Activity:
Reproduce word for word the lines between those holding "theorem witness_reserved : 2" and "theorem witness_repeat : (sending", inclusive, and nothing else from the data below.

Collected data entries
━━━━━━━━━━━━━━━━━━━━━━━━━━━━━━

-- ==== Sys2Proof/Tests/WitRemote.lean ====
section
/-!
SUPPORT. WitRemote: for every rule about covered operations, counters, the driver, the host and the platform that has a premise, a
state that meets it.
-/

set_option Elab.async false

namespace Sys2Proof.Tests

open Sys2Proof.Machine Sys2Proof.Claims

/-! ### At the home -/

def home1 : HomeId := ⟨0, 1⟩
def ref5 : OpRef := ⟨g0.ident, 5⟩
def packetOf (k : PktKind) : Packet := { pid := 3, ref := ref5, home := home1, slice := 2, sentAt := 0, port := none, kind := k }
def receiving (k : PktKind) : State := { base with packets := [packetOf k] }
def kept (serial : Nat) : RCEntry := { home := home1, slice := 2, ref := ⟨g0.ident, serial⟩, inc := 1, status := 0, val := 7, flag := true, retire := none }
def storePiece : PieceRef := { g := theGroup, q := .st, id := 0, lane := 0, piece := 0 }
def storeBody : HomeOp :=
  { ctx := 0, core := ⟨0, 0⟩, own := none, pa := 0x50008, len := 4, kind := .r, c := false, am := none, t := 0xAB, b := 0, ver := 0 }
def covOf (st : OpSt) (pred : Option Nat) : CovOp :=
  { ref := ref5, ctx := 0, die := 0, home := home1, slice := 2, stamp := 1, pred := pred, body := .access storePiece storeBody, st := st
    due := 0, firstSent := 0, lastSent := 0, interval := 16000, answered := false, nonBusy := false, incCause := false }
def sending (k : PktKind) (o : CovOp) : State := { receiving k with covOps := [o] }

theorem witness_arrives (k : PktKind) (o : CovOp) : (sending k o).packets.find? (fun x => x.pid == 3) = some (packetOf k) ∧
    (sending k o).time ≤ (packetOf k).sentAt + packetLife ∧ (sending k o).deliverable (packetOf k) = true ∧ ref5.ident < 2 ^ 30 ∧
    (sending k o).holds = [] := by
  refine ⟨rfl, ?_, ?_, ?_, ?_⟩
  · show base.time ≤ 0 + packetLife
    decide +kernel
  · show (home1.device == base.plat.devNum) = true
    decide +kernel
  · decide +kernel
  · show base.holds = []
    decide +kernel
/-- A packet over a link is the first of its lane on an open port. -/
def linked : Packet := { packetOf (.notice 5) with port := some 3 }
theorem witness_linked : ({ base with packets := [linked], ports := [{ num := 3, up := true, stop := [0], replays := 0 }] } : State).deliverable linked =
    true := by decide +kernel
theorem witness_request : (sending (.request 1 none 5) (covOf .sent none)).request? ref5 = some (.access storePiece storeBody, 0) := by decide +kernel
theorem witness_stale : (sending (.request 9 none 0) (covOf .sent none)).homeInc home1 ≠ some 9 := by decide +kernel
theorem witness_reserved : 2 ^ 30 ≤ ({ packetOf (.request 1 none 5) with ref := ⟨2 ^ 31, 5⟩ } : Packet).ref.ident := by decide +kernel
theorem witness_repeat : (sending (.request 1 none 0) (covOf .sent none)).homeInc home1 = some 1 ∧
    ({ sending (.request 1 none 0) (covOf .sent none) with results := [kept 5] } : State).cached? home1 2 ref5 = some (kept 5) := by decide +kernel
theorem witness_hold : (sending (.request 1 (some 4) 4) (covOf .sent (some 4))).homeInc home1 = some 1 ∧
    (sending (.request 1 (some 4) 4) (covOf .sent (some 4))).cached? home1 2 ref5 = none ∧
    (sending (.request 1 (some 4) 4) (covOf .sent (some 4))).request? ref5 = some (.access storePiece storeBody, 0) ∧
    (sending (.request 1 (some 4) 4) (covOf .sent (some 4))).queuedAtCounter ref5 = false ∧
    (sending (.request 1 (some 4) 4) (covOf .sent (some 4))).cached? home1 2 ⟨g0.ident, 4⟩ = none ∧ serialLater 4 4 = false := by decide +kernel
/-- The line's owner state is not in the way of an uncached store. -/
theorem witness_execute : ∃ st v f u, (sending (.request 1 none 5) (covOf .sent none)).cacheRoom home1 2 = true ∧
    (sending (.request 1 none 5) (covOf .sent none)).execBody ref5 (.access storePiece storeBody) 0 = .answer st v f u ∧ u.holds = [] := by
  have h : (match (sending (.request 1 none 5) (covOf .sent none)).execBody ref5 (.access storePiece storeBody) 0 with
    | .answer _ _ _ u => u.holds == []
    | _ => false) = true := by decide +kernel
  have h0 : (sending (.request 1 none 5) (covOf .sent none)).cacheRoom home1 2 = true := by decide +kernel
  split at h
  · rename_i st v f u hu
    exact ⟨st, v, f, u, h0, hu, by simpa using h⟩
  · cases h
theorem witness_full : ({ receiving (.request 1 none 0) with results := (List.range 512).map (fun k => kept (k + 6)) } : State).cacheRoom home1 2 =
    false := by decide +kernel
theorem witness_kept : base.cached? home1 2 ref5 = none := by decide +kernel
/-- A requester of this device, and one of device 7. -/
theorem witness_reply : identDev ref5.ident = base.plat.devNum ∧ identDev (identOf 7 0 0 1 0 0) ≠ base.plat.devNum ∧ base.covOps = [] := by decide +kernel

/-! ### At the requester -/

theorem witness_late : (receiving (.answer 0 7 true false)).covOps.find? (fun x => x.ref == ref5) = none := by decide +kernel
theorem witness_response : (sending (.answer 0 7 true false) (covOf .sent none)).covOps.find? (fun x => x.ref == ref5) = some (covOf .sent none) ∧
    (covOf .sent none).body = .access storePiece storeBody ∧ (sending (.answer 0 7 true false) (covOf .sent none)).wg? 0 = some w0 ∧
    w0.out = false ∧ (covOf .sent none).st = .sent := by decide +kernel
theorem witness_timers : ∀ st ∈ [OpSt.sent, .quiet],
    Outstanding { sending (.answer 0 7 true false) (covOf st none) with time := 100000000 } ref5 (covOf st none) ∧
    (covOf st none).due ≤ 100000000 ∧ (covOf st none).firstSent + 100000000 ≤ 100000000 ∧ (covOf st none).lastSent + 1000000 ≤ 100000000 := by
  unfold Outstanding
  decide +kernel
def tracked : Tracked := { home := home1, slice := 2, since := 0 }
def gTracked : Group := { g0 with tracked := [tracked] }
theorem witness_noticeTimer : ({ st gTracked with time := 16000 } : State).trackedOf g0.ident = [tracked] ∧
    ({ st gTracked with time := 16000 } : State).time = tracked.since + 16000 := by decide +kernel
theorem witness_entryRetire : { kept 5 with retire := some 0 } ∈ ({ base with results := [{ kept 5 with retire := some 0 }] } : State).results ∧
    0 ≤ base.time := by decide +kernel
theorem witness_ageDrop : (packetOf (.notice 5)).sentAt + 1000000 < ({ receiving (.notice 5) with time := 2000000 } : State).time := by decide +kernel

/-! ### Restarts -/

theorem witness_restart : 3 < 4 ∧ base.incs[3]? = some 1 ∧ home1.device = base.plat.devNum ∧ base.incs[home1.die]? = some 1 := by decide +kernel
/-- The home of a peer, known to die 2 with incarnation 5. -/
def peerHome7 : HomeId := ⟨7, 3⟩
def knowing : State := { base with incTable := [(2, peerHome7, 5)], peerIncs := [(peerHome7, 5)] }
theorem witness_peerIncarnation : peerHome7.device ≠ knowing.plat.devNum ∧ (knowing.incOf 2 peerHome7).isSome = true ∧
    knowing.homeInc peerHome7 = some 5 ∧ serialLater 5 6 = true := by decide +kernel
theorem witness_bringUp : (∀ n ∈ [1, 2, 3, 65535], 1 ≤ n ∧ n < 2 ^ 16) ∧ 7 < 1024 ∧ 7 ≠ base.plat.devNum ∧
    ∀ x ∈ base.contexts, 7 ∉ x.awaitPeers := by decide +kernel

/-! ### Counters -/

def take : PieceRef := { g := theGroup, q := .am, id := 0, lane := 0, piece := 0 }
def counter : Counter :=
  { word := 0x50008, ctx := 0, h := 1000, g := 2, st := .live, rr := 0, ovf := false, dies := [], cores := [], inflight := [], waiting := []
    round := 0, cached := true, recallDies := [], recallCores := [], visited := [] }
def counted (c : Counter) : State := { base with counters := [c] }
def die0 : DieAllow := { die := 0, f := 5, sd := 16, lastGrant := none }
def core0of : CoreAllow := { core := ⟨0, 0⟩, c := 9, sc := 4, lastReq := none }
def oTake : LaneOp :=
  newLaneOp 0 0x100008 [{ (Piece.new (.phys 0x50008 .s false true) 0 8) with sent := true }] 3 0 0 false
def gTake : Group := { g0 with amq := [{ id := 0, op := .atomic .actake, size := 8, pc := 0, lanes := [oTake], popped := false }] }
/-- Its line is at hand. -/
def lineHere (c : Counter) (die : Nat) : Bool := ((counted c).ctrLine 0 0x50008 die c.cached).2
theorem line_of {c : Counter} {die : Nat} (h : lineHere c die = true) : ∃ t, (counted c).ctrLine 0 0x50008 die c.cached = (t, true) := by
  unfold lineHere at h
  exact ⟨((counted c).ctrLine 0 0x50008 die c.cached).1, by rw [← h]⟩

━━━━━━━━━━━━━━━━━━━━━━━━━━━━━━

Result for this exercise:
theorem witness_reserved : 2 ^ 30 ≤ ({ packetOf (.request 1 none 5) with ref := ⟨2 ^ 31, 5⟩ } : Packet).ref.ident := by decide +kernel
theorem witness_repeat : (sending (.request 1 none 0) (covOf .sent none)).homeInc home1 = some 1 ∧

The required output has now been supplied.